Of course, UTF-8 doesn't encode, say, Chinese as space-efficiently as
UTF-16 or UTF-32 does.  It uses up extra bits on meta-data, so it
requires three bytes for every Chinese character instead of two.  I
say who cares.  It's still an amazing compatibility win.

So, now you know why UTF-8 is the wonderfulest thing ever.  See Markus
Kuhn's excellent "Unicode and UTF-8 FAQ for Unix/Linux" at
http://www.cl.cam.ac.uk/~mgk25/unicode.html for more.

What does any of this have to do with XML?

Nothing really, except that it's easy to get confused about what's
legal in one versus what's legal in another.

In UTF-8, *all* the ASCII control chars are legal.  In XML, the only
legal control characters are LF, CR, and TAB.  If you want other stuff
in XML, you have to have some higher-up encoding scheme, like Base64,
going on.  See http://greenbytes.de/tech/webdav/rfc3470.html#binary
for details.

XML 1.0 (and, I believe, 1.1) do use UTF-8 as their official default
character encoding.  But they're really supporting a subset of UTF-8:
all non-control chars, plus LF, CR, and TAB.  The other control chars
cannot be represented directly in an XML document.
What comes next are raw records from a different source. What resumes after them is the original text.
/-- A flag of a packed register. -/
theorem getLsbD_ofNat_eq {i x : Nat} {b : Bool} (hi : i < 32) (h : x / 2 ^ i % 2 = bit b) :
    (BitVec.ofNat 32 x).getLsbD i = b := by
  rw [BitVec.getLsbD_ofNat, Nat.testBit_eq_decide_div_mod_eq, h]
  cases b <;> simp [hi, bit]

theorem bit_le_one (b : Bool) : bit b ≤ 1 := by cases b <;> decide

theorem bit_getLsbD (h : Word) (i : Nat) : bit (h.getLsbD i) = (h.extractLsb' i 1).toNat := by
  rw [BitVec.extractLsb'_toNat, ← BitVec.testBit_toNat, Nat.testBit_eq_decide_div_mod_eq, Nat.shiftRight_eq_div_pow]
  unfold bit
  rcases Nat.mod_two_eq_zero_or_one (h.toNat / 2 ^ i) with e | e <;> simp [e]

/-! ### The fields of a header as numbers -/

/-- The codes of the fields of any header fit their places in HDR_FIELDS (R41). -/
structure FieldsFit (f : HeaderFields) : Prop where
  bitrateIndex : f.bitrateIndex < 16
  srateIndex : f.srateIndex < 4
  modeExt : f.modeExt < 4
  emphasis : f.emphasis < 4

theorem fits_fieldsOf (h : Word) : FieldsFit (fieldsOf h) :=
  ⟨(hBitrate h).isLt, (hSrate h).isLt, (h.extractLsb' 4 2).isLt, (h.extractLsb' 0 2).isLt⟩

theorem versionCode_le (v : MpegVersion) : versionCode v ≤ 2 := by cases v <;> decide

theorem layerNumber_le (l : Layer) : layerNumber l ≤ 3 := by cases l <;> decide

theorem modeCode_le (m : ChannelMode) : modeCode m ≤ 3 := by cases m <;> decide

theorem channelsOf_le (f : HeaderFields) : channelsOf f ≤ 2 := by
  rcases channelsOf_one_or_two f with h | h <;> omega

/-- HDR_FIELDS, field by field (R41). -/
structure PackedFields (f : HeaderFields) (w : Word) : Prop where
  version : (w.extractLsb' 0 2).toNat = versionCode f.version
  layer : (w.extractLsb' 2 2).toNat = layerNumber f.layer
  hasCrc : w.getLsbD 4 = f.hasCrc
  padded : w.getLsbD 5 = f.padded
  bitrateIndex : (w.extractLsb' 6 4).toNat = f.bitrateIndex
  srateIndex : (w.extractLsb' 10 2).toNat = f.srateIndex
  mode : (w.extractLsb' 12 2).toNat = modeCode f.mode
  modeExt : (w.extractLsb' 14 2).toNat = f.modeExt
  copyright : w.getLsbD 16 = f.copyright
  original : w.getLsbD 17 = f.original
  emphasis : (w.extractLsb' 18 2).toNat = f.emphasis
  priv : w.getLsbD 20 = f.priv
  channels : (w.extractLsb' 21 2).toNat = channelsOf f
  reserved : w.extractLsb' 23 9 = 0#9

theorem packedFields_packFields {f : HeaderFields} (hf : FieldsFit f) : PackedFields f (packFields f) := by
  obtain ⟨h1, h2, h3, h4⟩ := hf
  have := versionCode_le f.version
  have := layerNumber_le f.layer
  have := modeCode_le f.mode
  have := channelsOf_le f
  have := bit_le_one f.hasCrc
  have := bit_le_one f.padded
  have := bit_le_one f.copyright
  have := bit_le_one f.original
  have := bit_le_one f.priv
  unfold packFields
  constructor
  case hasCrc | padded | copyright | original | priv => exact getLsbD_ofNat_eq (by decide) (by omega)
  case reserved => exact extract_ofNat_eq (by decide) (by simp only [BitVec.toNat_ofNat]; omega)
  all_goals exact (toNat_extract_ofNat _ (by decide)).trans (by omega)

theorem samplesPerFrameOf_cases (f : HeaderFields) :
    samplesPerFrameOf f = 384 ∨ samplesPerFrameOf f = 576 ∨ samplesPerFrameOf f = 1152 := by
  unfold samplesPerFrameOf
  repeat' split
  all_goals simp

/-- HDR_SAMPLES_PER_FRAME holds its number (R44, R167). -/
theorem samplesPerFrame_toNat (h : Word) (p : Nat) (payload : List Byte) :
    (headerRegisters h p payload).samplesPerFrame.toNat = samplesPerFrameOf (fieldsOf h) := by
  show (BitVec.ofNat 32 (samplesPerFrameOf (fieldsOf h))).toNat = _
  rcases samplesPerFrameOf_cases (fieldsOf h) with e | e | e <;> rw [e] <;> rfl

/-- CHANNELS of the header registers (R41, R159). -/
theorem channels_headerRegisters (h : Word) (p : Nat) (payload : List Byte) :
    ((headerRegisters h p payload).fields.extractLsb' 21 2).toNat = channelsOf (fieldsOf h) :=
  (packedFields_packFields (fits_fieldsOf h)).channels

/-! ### The tables and sizes, with the fields as numbers -/

theorem getD_le {l : List Nat} {b : Nat} (h : ∀ x ∈ l, x ≤ b) (n : Nat) : l.getD n 0 ≤ b := by
  rw [List.getD_eq_getElem?_getD]
  cases e : l[n]? with
  | none => exact Nat.zero_le b
  | some x => exact h x (List.mem_of_getElem? e)

theorem bitrateOf_le (f : HeaderFields) : bitrateOf f ≤ 448000 := by
  have h : ∀ v l, ∀ x ∈ kbpsTable v l, x ≤ 448 := by
    intro v l
    cases v <;> cases l <;> decide
  exact Nat.mul_le_mul_left 1000 (getD_le (h f.version f.layer) _)

theorem sampleRateOf_le (f : HeaderFields) : sampleRateOf f ≤ 48000 := by
  have h : ∀ v, ∀ x ∈ srateTable v, x ≤ 48000 := by
    intro v
    cases v <;> decide
  exact getD_le (h f.version) _

/-- HDR_BITRATE's table by the version and layer numbers (R163). -/
theorem bitrateOf_eq (f : HeaderFields) :
    bitrateOf f = 1000 * ((if versionCode f.version = 0 then
        (if layerNumber f.layer = 1 then [32, 64, 96, 128, 160, 192, 224, 256, 288, 320, 352, 384, 416, 448]
         else if layerNumber f.layer = 2 then [32, 48, 56, 64, 80, 96, 112, 128, 160, 192, 224, 256, 320, 384]
         else [32, 40, 48, 56, 64, 80, 96, 112, 128, 160, 192, 224, 256, 320])
      else
        (if layerNumber f.layer = 1 then [32, 48, 56, 64, 80, 96, 112, 128, 144, 160, 176, 192, 224, 256]
         else [8, 16, 24, 32, 40, 48, 56, 64, 80, 96, 112, 128, 144, 160]) : List Nat).getD (f.bitrateIndex - 1) 0) := by
  unfold bitrateOf
  cases f.version <;> cases f.layer <;> rfl

/-- HDR_SAMPLE_RATE's table by the version number (R164). -/
theorem sampleRateOf_eq (f : HeaderFields) :
    sampleRateOf f = ((if versionCode f.version = 0 then [44100, 48000, 32000]
      else if versionCode f.version = 1 then [22050, 24000, 16000] else [11025, 12000, 8000] : List Nat).getD
        f.srateIndex 0) := by
  unfold sampleRateOf
  cases f.version <;> rfl

/-- FrameLen by the version and layer numbers (R160). -/
theorem frameLenOf_eq (f : HeaderFields) :
    frameLenOf f = (if layerNumber f.layer = 1 then (12 * bitrateOf f / sampleRateOf f + bit f.padded) * 4
      else if versionCode f.version = 0 then 144 * bitrateOf f / sampleRateOf f + bit f.padded
      else 144 * bitrateOf f / sampleRateOf f / 2 + bit f.padded) := by
  unfold frameLenOf bit
  cases f.layer <;> cases f.version <;> rfl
                                                -- kfogel, 2004-12-01

Further reading:

* http://kunststube.net/encoding/ is a great article.  I found it on
  2015-06-27, and highly recommend it.  It gives a more technically
  detailed discussion of character encodings, starting from the very
  basics and going into details of the various Unicode encodings, and
  even discusses some specific application behaviors and how to avoid
  common misunderstandings and problems when handling encodings.
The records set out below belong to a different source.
/-! ### State.hold -/

@[simp] theorem State.hold_mem (s : State) (a : HostAccess) : (s.hold a).mem = s.mem := rfl
@[simp] theorem State.hold_pred0 (s : State) (a : HostAccess) : (s.hold a).pred0 = s.pred0 := rfl
@[simp] theorem State.hold_pred1 (s : State) (a : HostAccess) : (s.hold a).pred1 = s.pred1 := rfl
@[simp] theorem State.hold_pred2 (s : State) (a : HostAccess) : (s.hold a).pred2 = s.pred2 := rfl
@[simp] theorem State.hold_busy (s : State) (a : HostAccess) : (s.hold a).busy = s.busy := rfl
@[simp] theorem State.hold_inflight (s : State) (a : HostAccess) : (s.hold a).inflight = s.inflight := rfl
@[simp] theorem State.hold_done (s : State) (a : HostAccess) : (s.hold a).done = s.done := rfl
@[simp] theorem State.hold_fault (s : State) (a : HostAccess) : (s.hold a).fault = s.fault := rfl
@[simp] theorem State.hold_lost (s : State) (a : HostAccess) : (s.hold a).lost = s.lost := rfl
@[simp] theorem State.hold_fcode (s : State) (a : HostAccess) : (s.hold a).fcode = s.fcode := rfl
@[simp] theorem State.hold_fcmd (s : State) (a : HostAccess) : (s.hold a).fcmd = s.fcmd := rfl
@[simp] theorem State.hold_finfo (s : State) (a : HostAccess) : (s.hold a).finfo = s.finfo := rfl
@[simp] theorem State.hold_ieDone (s : State) (a : HostAccess) : (s.hold a).ieDone = s.ieDone := rfl
@[simp] theorem State.hold_ieFault (s : State) (a : HostAccess) : (s.hold a).ieFault = s.ieFault := rfl

/-! ### State.placeCommand -/

@[simp] theorem State.placeCommand_mem (s : State) (w : Word) : (s.placeCommand w).mem = s.mem := rfl
@[simp] theorem State.placeCommand_pred0 (s : State) (w : Word) : (s.placeCommand w).pred0 = s.pred0 := rfl
@[simp] theorem State.placeCommand_pred1 (s : State) (w : Word) : (s.placeCommand w).pred1 = s.pred1 := rfl
@[simp] theorem State.placeCommand_pred2 (s : State) (w : Word) : (s.placeCommand w).pred2 = s.pred2 := rfl
@[simp] theorem State.placeCommand_busy (s : State) (w : Word) : (s.placeCommand w).busy = true := rfl
@[simp] theorem State.placeCommand_inflight (s : State) (w : Word) : (s.placeCommand w).inflight = w := rfl
@[simp] theorem State.placeCommand_done (s : State) (w : Word) : (s.placeCommand w).done = false := rfl
@[simp] theorem State.placeCommand_fault (s : State) (w : Word) : (s.placeCommand w).fault = s.fault := rfl
@[simp] theorem State.placeCommand_lost (s : State) (w : Word) : (s.placeCommand w).lost = s.lost := rfl
@[simp] theorem State.placeCommand_fcode (s : State) (w : Word) : (s.placeCommand w).fcode = s.fcode := rfl
@[simp] theorem State.placeCommand_fcmd (s : State) (w : Word) : (s.placeCommand w).fcmd = s.fcmd := rfl
@[simp] theorem State.placeCommand_finfo (s : State) (w : Word) : (s.placeCommand w).finfo = s.finfo := rfl
@[simp] theorem State.placeCommand_ieDone (s : State) (w : Word) : (s.placeCommand w).ieDone = s.ieDone := rfl
@[simp] theorem State.placeCommand_ieFault (s : State) (w : Word) : (s.placeCommand w).ieFault = s.ieFault := rfl

/-! ### The host port -/

@[simp] theorem State.reply_bus_arrivals (s : State) (w : Word) : (s.reply w).bus.arrivals = s.bus.arrivals := rfl
@[simp] theorem State.reply_bus_held (s : State) (w : Word) : (s.reply w).bus.held = s.bus.held := rfl
@[simp] theorem State.reply_bus_replies (s : State) (w : Word) : (s.reply w).bus.replies = s.bus.replies ++ [w] := rfl
@[simp] theorem State.reply_bus_draws (s : State) (w : Word) : (s.reply w).bus.draws = s.bus.draws := rfl
@[simp] theorem State.reply_bus_inReset (s : State) (w : Word) : (s.reply w).bus.inReset = s.bus.inReset := rfl

@[simp] theorem State.replyFree_bus_arrivals (s : State) : (s.replyFree).bus.arrivals = s.bus.arrivals := rfl
@[simp] theorem State.replyFree_bus_held (s : State) : (s.replyFree).bus.held = s.bus.held := rfl
@[simp] theorem State.replyFree_bus_replies (s : State) : (s.replyFree).bus.replies = s.bus.replies ++ [Config.freeWord s.bus.draws] := rfl
@[simp] theorem State.replyFree_bus_draws (s : State) : (s.replyFree).bus.draws = s.bus.draws + 1 := rfl
@[simp] theorem State.replyFree_bus_inReset (s : State) : (s.replyFree).bus.inReset = s.bus.inReset := rfl

@[simp] theorem State.releaseReset_bus_arrivals (s : State) : (s.releaseReset).bus.arrivals = s.bus.arrivals := rfl
@[simp] theorem State.releaseReset_bus_held (s : State) : (s.releaseReset).bus.held = s.bus.held := rfl
@[simp] theorem State.releaseReset_bus_replies (s : State) : (s.releaseReset).bus.replies = s.bus.replies := rfl
@[simp] theorem State.releaseReset_bus_draws (s : State) : (s.releaseReset).bus.draws = s.bus.draws := rfl
@[simp] theorem State.releaseReset_bus_inReset (s : State) : (s.releaseReset).bus.inReset = false := rfl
* "UTF-8 bit by bit" (https://wiki.tcl-lang.org/page/UTF%2D8+bit+by+bit)
  by Richard Suchenwirth is a wonderfully clear detailed explanation of
  the actual bit-level structure of UTF-8 strings.  It refers out to
  "Unicode and UTF-8" (https://wiki.tcl-lang.org/page/Unicode+and+UTF%2D8)
  and the rather informative "The history of UTF-8 as told by Rob Pike"
  (http://doc.cat-v.org/bell_labs/utf-8_history).

* https://sethmlarson.dev/blog/utf-8 is a very good blog post about
  how UTF-8 works, with illustrations.